To do - Search the lines of the records for the word "refused", and copy every line that has it.
**** Material supplied
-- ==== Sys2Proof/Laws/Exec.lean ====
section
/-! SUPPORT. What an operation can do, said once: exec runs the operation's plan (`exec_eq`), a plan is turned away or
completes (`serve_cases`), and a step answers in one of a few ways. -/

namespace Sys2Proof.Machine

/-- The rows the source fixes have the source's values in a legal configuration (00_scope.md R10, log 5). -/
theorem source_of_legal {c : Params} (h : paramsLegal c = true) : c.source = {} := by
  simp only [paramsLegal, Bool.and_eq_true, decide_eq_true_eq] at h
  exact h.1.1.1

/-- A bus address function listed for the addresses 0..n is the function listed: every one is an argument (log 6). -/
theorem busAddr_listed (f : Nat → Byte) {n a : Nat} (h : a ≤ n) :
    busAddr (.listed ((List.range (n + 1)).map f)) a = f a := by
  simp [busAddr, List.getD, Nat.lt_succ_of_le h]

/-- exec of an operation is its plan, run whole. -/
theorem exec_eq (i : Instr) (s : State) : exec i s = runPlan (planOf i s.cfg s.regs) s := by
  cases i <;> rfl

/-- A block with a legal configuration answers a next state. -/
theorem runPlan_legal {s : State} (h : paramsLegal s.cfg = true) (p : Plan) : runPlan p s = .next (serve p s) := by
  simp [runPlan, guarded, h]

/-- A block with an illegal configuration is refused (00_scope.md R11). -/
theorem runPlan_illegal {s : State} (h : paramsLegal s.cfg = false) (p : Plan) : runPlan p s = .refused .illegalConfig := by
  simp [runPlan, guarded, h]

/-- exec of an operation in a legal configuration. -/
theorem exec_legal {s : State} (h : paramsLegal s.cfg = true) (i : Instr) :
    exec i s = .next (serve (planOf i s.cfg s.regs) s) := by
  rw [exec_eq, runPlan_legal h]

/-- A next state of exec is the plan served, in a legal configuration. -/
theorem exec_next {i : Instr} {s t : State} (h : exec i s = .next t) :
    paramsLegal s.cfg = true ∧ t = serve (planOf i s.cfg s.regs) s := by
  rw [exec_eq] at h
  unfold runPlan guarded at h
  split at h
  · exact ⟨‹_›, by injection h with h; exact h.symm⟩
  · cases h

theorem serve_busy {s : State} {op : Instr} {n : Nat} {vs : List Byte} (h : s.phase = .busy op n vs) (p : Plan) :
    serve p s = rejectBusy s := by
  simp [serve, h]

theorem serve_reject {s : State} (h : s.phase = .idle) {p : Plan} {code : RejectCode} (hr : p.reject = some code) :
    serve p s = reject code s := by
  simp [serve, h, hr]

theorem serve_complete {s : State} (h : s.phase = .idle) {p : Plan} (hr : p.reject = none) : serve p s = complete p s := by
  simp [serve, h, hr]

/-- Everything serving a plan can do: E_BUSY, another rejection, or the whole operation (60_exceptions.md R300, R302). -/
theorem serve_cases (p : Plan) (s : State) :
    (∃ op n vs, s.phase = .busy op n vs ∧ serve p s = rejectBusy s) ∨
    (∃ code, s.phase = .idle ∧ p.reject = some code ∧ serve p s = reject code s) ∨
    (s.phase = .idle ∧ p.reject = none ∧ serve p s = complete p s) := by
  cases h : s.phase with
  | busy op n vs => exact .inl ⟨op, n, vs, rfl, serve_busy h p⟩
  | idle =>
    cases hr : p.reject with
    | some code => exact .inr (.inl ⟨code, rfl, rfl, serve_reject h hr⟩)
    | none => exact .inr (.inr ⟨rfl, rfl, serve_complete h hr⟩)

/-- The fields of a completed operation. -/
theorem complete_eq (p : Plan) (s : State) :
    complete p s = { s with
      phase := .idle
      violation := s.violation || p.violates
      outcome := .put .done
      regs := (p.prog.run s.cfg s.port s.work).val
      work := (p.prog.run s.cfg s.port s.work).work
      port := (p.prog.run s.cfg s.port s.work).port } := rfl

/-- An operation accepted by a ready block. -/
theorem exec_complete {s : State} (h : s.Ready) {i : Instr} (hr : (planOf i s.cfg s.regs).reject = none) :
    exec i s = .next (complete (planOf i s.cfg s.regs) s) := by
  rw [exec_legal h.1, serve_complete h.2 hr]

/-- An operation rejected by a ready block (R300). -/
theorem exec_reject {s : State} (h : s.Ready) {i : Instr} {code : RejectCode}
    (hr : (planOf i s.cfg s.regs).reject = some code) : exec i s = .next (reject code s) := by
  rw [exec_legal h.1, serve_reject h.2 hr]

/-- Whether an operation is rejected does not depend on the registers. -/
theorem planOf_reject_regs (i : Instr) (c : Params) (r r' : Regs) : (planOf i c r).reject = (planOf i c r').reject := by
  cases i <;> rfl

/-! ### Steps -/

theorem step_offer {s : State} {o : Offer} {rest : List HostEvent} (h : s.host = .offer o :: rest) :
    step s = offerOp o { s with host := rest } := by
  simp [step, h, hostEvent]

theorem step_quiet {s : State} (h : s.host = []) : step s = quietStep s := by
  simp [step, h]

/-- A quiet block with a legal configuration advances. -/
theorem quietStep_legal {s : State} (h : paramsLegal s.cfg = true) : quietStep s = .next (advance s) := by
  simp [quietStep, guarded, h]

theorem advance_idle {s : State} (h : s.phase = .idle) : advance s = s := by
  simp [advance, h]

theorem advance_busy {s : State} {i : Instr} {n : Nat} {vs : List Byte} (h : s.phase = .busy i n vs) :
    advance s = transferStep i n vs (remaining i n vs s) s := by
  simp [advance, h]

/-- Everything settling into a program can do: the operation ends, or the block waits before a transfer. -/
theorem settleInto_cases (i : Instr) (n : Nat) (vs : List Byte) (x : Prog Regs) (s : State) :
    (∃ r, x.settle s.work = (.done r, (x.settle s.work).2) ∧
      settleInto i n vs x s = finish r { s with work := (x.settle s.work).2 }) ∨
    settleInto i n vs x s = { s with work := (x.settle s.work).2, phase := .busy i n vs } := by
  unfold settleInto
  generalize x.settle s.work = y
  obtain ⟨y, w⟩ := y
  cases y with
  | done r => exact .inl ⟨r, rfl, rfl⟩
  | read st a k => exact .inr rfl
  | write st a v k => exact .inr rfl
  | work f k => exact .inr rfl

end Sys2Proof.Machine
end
********
Response -
/-- A block with an illegal configuration is refused (00_scope.md R11). -/
theorem runPlan_illegal {s : State} (h : paramsLegal s.cfg = false) (p : Plan) : runPlan p s = .refused .illegalConfig := by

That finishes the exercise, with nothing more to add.